My step to support CJK...:
1:add lucene-analyzers-2.0.0.jar to "C:\cygwin\tmp\solr-nightly\lib"
2:use cmd, "cd C:\cygwin\tmp\solr-nightly","ant dist"
3:copy "C:\cygwin\tmp\solr-nightly\dist\solr- 1.0.war" to
"C:\cygwin\tmp\solr-nightly\example\webapps\solr.war"

4:modify schema(conf/schema.conf), like yours,,just "<analyzer class="
org.apache.lucene.analysis.cjk.CJKAnalyzer"/>"
5:delete solr/data/index;
6:start jetty,java -jar start.jar
7:no error.
8: http://localhost:8983/solr/admin,,,i click analyzer link,,,and try test
analyzer chinese word,but nothing happend.

9: i use xml.php to add index(english is well),it show me ok
10: i try lukeall.jar to see solr's index data. but it show me like my
attachements.


xml.php maybe error althrough no error show.

i write jl.xml to example/exampledocs

use cygwin: sh post.sh jl.xml,no error。

and i use lukeall.jar to see,,nothing changed.

i failure.

maybe someone can give me some advice to solve it.


-- 
regards
jl

Re: wana use CJKAnalyzer

Posted by Mike Klaas <mi...@gmail.com>.
On 9/19/06, James liu <li...@gmail.com> wrote:

> 4:modify schema(conf/schema.conf), like yours,,just "<analyzer
> class="org.apache.lucene.analysis.cjk.CJKAnalyzer"/>"

Are you testing the same field to which you are adding the analyzer?
I noticed in another mail that you added this to the "text_lu" field
type--the solr example uses "text", as I recall.

-Mike

Re: wana use CJKAnalyzer

Posted by James liu <li...@gmail.com>.
Hoss, thk for ur help

2006/9/21, Chris Hostetter <ho...@fucit.org>:
>
>
>
> : 6:start jetty,java -jar start.jar
> : 7:no error.
> : 8: http://localhost:8983/solr/admin,,,i click analyzer link,,,and try
> : test analyzer chinese word,but nothing happend.
>
> ...i don't know much about non latin characters but i tried making the
> same changes you did, and asked a coworker who speaks/types chinese to try
> outthe Analyziz page, and he said it worked fine for him.
>
> one comment he had was that it only works if your www browser is
> configured to use utf-8 or to auto-select the character encoding (in which
> case it uses utf-8 because that's what the HTML page itself specifies as
> the encoding).  if you browser is explicitly configured to use Simplified
> Chinese (or, i assume, Traditional Chinese) as the encoding, then it won't
> work (the page he got looks like it might be what you are seeing: no data
> returned under the form, as if you had provided no input)
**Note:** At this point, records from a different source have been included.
-- ==== Sys2Proof/Machine/Fence.lean ====
section
/-! DEFINITION. Fences, tfence, scpw, scpinv (R227-R228, R243-R246). -/

namespace Sys2Proof.Machine

/-! ## Fences (R227) -/

def PendBody.isRed : PendBody → Bool
  | .store _ => false
  | .reduce _ _ _ => true
  | .half _ _ _ => true

/-- The agent's pending SO and RC reductions in a scope are performed: read-modify-writes that any fence orders (R234). -/
def State.performReds (s : State) (i : Nat) (sc : Scope) : State :=
  s.performOwn i fun p => p.ord ≠ 2 && p.body.isRed && p.body.bytes.any (s.inScope sc)

/-- A fence: its scope is captured and checked; wanting lanes release, acquire, or both. -/
def fenceJob (release acquire : Bool) : Job where
  sig := { b := .scope }
  check := fun s l => s.scopeFault (s.agent l.agent) l.b.toNat 2
  perform := fun s ls =>
    ((ls.filter (·.want)).foldl (fun t l =>
      let sc := s.laneScope l l.b.toNat
      let t1 := if release then t.releaseAt l.agent sc else t.performReds l.agent sc
      if acquire then t1.emptyAdv l.agent else t1) s, ls.map fun _ => {})

/-- fence (R227). -/
def execFence (o : Operands) (s : State) : Out := (fenceJob true true).issue o.fields s

/-- fence.acq (R227): loads and atomics are performed when they issue, reductions at the fence. -/
def execFenceAcq (o : Operands) (s : State) : Out := (fenceJob false true).issue o.fields s

/-- fence.rel (R227). -/
def execFenceRel (o : Operands) (s : State) : Out := (fenceJob true false).issue o.fields s

/-! ## tfence (R228) -/

/-- Every access that agents of a context on the cores of a scope have translated is performed: stores and reductions, the
second halves of packed atomics, and the B loads of queued matrix commands. -/
def State.flushScope (s : State) (ctx : Nat) (cores : BitVec 64) : State :=
  let here (i : Nat) : Bool := (s.agent i).ctx = ctx && cores.toNat.testBit (s.coreOf (s.agent i))
  let s1 := s.performWhere fun p => p.ctx = ctx && cores.toNat.testBit p.core
  let s2 := (s1.halves.filter here).foldl State.secondHalf s1
  ((List.range s2.agents.length).filter fun i => (s2.agent i).drover && here i).foldl State.finishCommands s2

/-- A TLB in scope: a core's own, or that of the die of a core of the scope. -/
def tlbInScope (cores : BitVec 64) (tlb : Nat) : Bool :=
  if tlb < 64 then cores.toNat.testBit tlb
  else (List.range 16).any fun k => cores.toNat.testBit ((tlb - 64) * 16 + k)

/-- The first byte and the end of the range of a tfence; no pages name every page. -/
def tfenceRange (va pages : Nat) : Nat × Nat :=
  if pages = 0 then (0, 2 ^ 48) else (va / 4096 * 4096, min (2 ^ 48) (va / 4096 * 4096 + 4096 * pages))

/-- One lane's tfence; the thread waits for the requests to peers of the agents in scope (R228 items 1 and 3). -/
def tfenceLane (s : State) (l : Lane) : State × LaneRes :=
  if !l.want then (s, {})
  else
    let a := s.agent l.agent
    let cores := match s.agentScope a l.b.toNat with | .ok sc => sc.cores | .error _ => 0
    let r := tfenceRange (vaBase l) (l.c.toNat % 2 ^ 32)
    let s1 := (s.completionPoint l.agent).flushScope a.ctx cores
    let s2 := { s1 with tlb := s1.tlb.filter fun e =>
      !(e.ctx = a.ctx && tlbInScope cores e.core && decide (e.base < r.2) && decide (r.1 < e.base + e.size)) }
    (if s2.requestsOut a.ctx cores s.nonce then s2.updAgent l.agent fun a => { a with wait := .tfence cores s.nonce } else s2, {})

/-- tfence (R228): after the scope checks, a VA beyond 48 bits is ILLEGAL_OPERAND (R210, R212). -/
def execTfence (o : Operands) (s : State) : Out :=
  ({ sig := { a := .b64, b := .scope, c := .b32 }
     check := fun s l => orElseTrap (s.scopeFault (s.agent l.agent) l.b.toNat 2)
       (if vaBase l ≥ 2 ^ 48 then some (badField 1) else none)
     perform := eachLane tfenceLane } : Job).issue o.fields s

/-! ## Scope entries (R243, R244) -/

/-- Fields of the scpw control word (R243 Table 3). -/
def scpwPen (a : Nat) : Bool := bitAt a 15
def scpwRel (a : Nat) : Bool := bitAt a 17

/-- The VA of the peer mask a control word names. -/
def State.peerMaskVa (s : State) (ctx pset : Nat) : Nat := ((s.ctx ctx).peerBase + BitVec.ofNat 64 (128 * pset) : DWord).toNat

/-- The checks of one lane of scpw, in their order. -/
def scpwCheck (s : State) (l : Lane) : Option Trap :=
  let ag := s.agent l.agent
  let a := l.a.toNat % 2 ^ 32
  let c := l.c.toNat % 2 ^ 32
  if c < 8 ∨ c > 63 then some (badField 3)
  else if bitsAt a 18 14 ≠ 0 ∨ bitsAt a 12 3 ≠ 0 then some (badField 1)
  else if scpwRel a ∧ (bitsAt l.b.toNat 4 60 ≠ 0 ∨ bitsAt l.b.toNat 80 48 ≠ 0) then some (badField 2)
  else if scpwPen a then
    if bitsAt a 0 12 ≥ (s.ctx ag.ctx).peerCount then some (badField 1)
    else match s.access ag.ctx (s.coreOf ag) accRead (s.peerMaskVa ag.ctx (bitsAt a 0 12)) 128 with
      | .error f => some (f.trap 0)
      | .ok _ => none
  else none

/-- Change an entry of a context's scope table: its generation advances (DESIGN CHOICE, assumption 57: every agent's next
capture sees it). -/
def State.setScope (s : State) (ctx i : Nat) (f : ScopeEntry → ScopeEntry) : State :=
  s.updCtx ctx fun c =>
    let e := c.scopeEntry i
    let e1 := { f e with gen := e.gen + 1 }
    { c with scopes := (i, e1) :: c.scopes.filter fun x => x.1 ≠ i }

/-- One lane of scpw: a helper writes nothing and gets zero. The peer mask is read as after a fence sc4. -/
def scpwLane (s : State) (l : Lane) : State × LaneRes :=
  if !l.want then (s, {})
  else
    let ag := s.agent l.agent
    let a := l.a.toNat % 2 ^ 32
    let c := l.c.toNat % 2 ^ 32
    let (s1, mask) : State × BitVec 1024 :=
      if scpwPen a then
        match s.access ag.ctx (s.coreOf ag) accRead (s.peerMaskVa ag.ctx (bitsAt a 0 12)) 128 with
        | .ok ps =>
          let s0 := (((s.walked ag.ctx ps).release0 l.agent).orderOwn l.agent ps).emptyAdv l.agent
          let r := s0.readPieces ag.ctx ps
          (r.1, BitVec.ofNat 1024 (leNat r.2))
        | .error _ => (s, 0)
      else (s, 0)
    let s2 := s1.setScope ag.ctx c fun e => { e with
      valid := true
      rel := scpwRel a
      host := bitAt a 16
      cores := BitVec.ofNat 64 l.b.toNat
      slices := BitVec.ofNat 64 (l.b.toNat / 2 ^ 64)
      peers := mask ||| s1.ownMask }
    (s2, { val := ((s2.ctx ag.ctx).scopeEntry c).gen.setWidth 128 })

/-- scpw d, a, b, c (R243). -/
def execScpw (o : Operands) (s : State) : Out :=
  ({ sig := { dst := .w32, a := .b32, b := .b128, c := .b32, imm := false, drover := true }
     check := scpwCheck
     perform := eachLane scpwLane } : Job).issue o.fields s

/-- One lane of scpinv. -/
def scpinvLane (s : State) (l : Lane) : State × LaneRes :=
  if !l.want then (s, {})
  else
    let ctx := (s.agent l.agent).ctx
    let i := l.b.toNat % 2 ^ 32
    let s1 := s.setScope ctx i fun e => { e with valid := false }
    (s1, { val := ((s1.ctx ctx).scopeEntry i).gen.setWidth 128 })

/-- scpinv d, b (R244). -/
def execScpinv (o : Operands) (s : State) : Out :=
  ({ sig := { dst := .w32, b := .b32, drover := true }
     check := fun _ l => let i := l.b.toNat % 2 ^ 32; if i < 8 ∨ i > 63 then some (badField 2) else none
     perform := eachLane scpinvLane } : Job).issue o.fields s

end Sys2Proof.Machine
end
i tried to avoid browser and use post.sh (in example/exampledocs),,i put
jl.xml
<?xml version="1.0" encoding="UTF-8"?>
<add>
  <doc>
      <field name="id">111</field>
    <field name="content">姓名是刘平</field>
  </doc>
  <doc>
      <field name="id">112</field>
    <field name="content">姓名是小王</field>
  </doc>
  <doc>
      <field name="id">113</field>
    <field name="content">老婆不在家</field>
  </doc>
</add>

under cygwin,i use sh post.sh jl.xml.

so i think it is not www browser's problem.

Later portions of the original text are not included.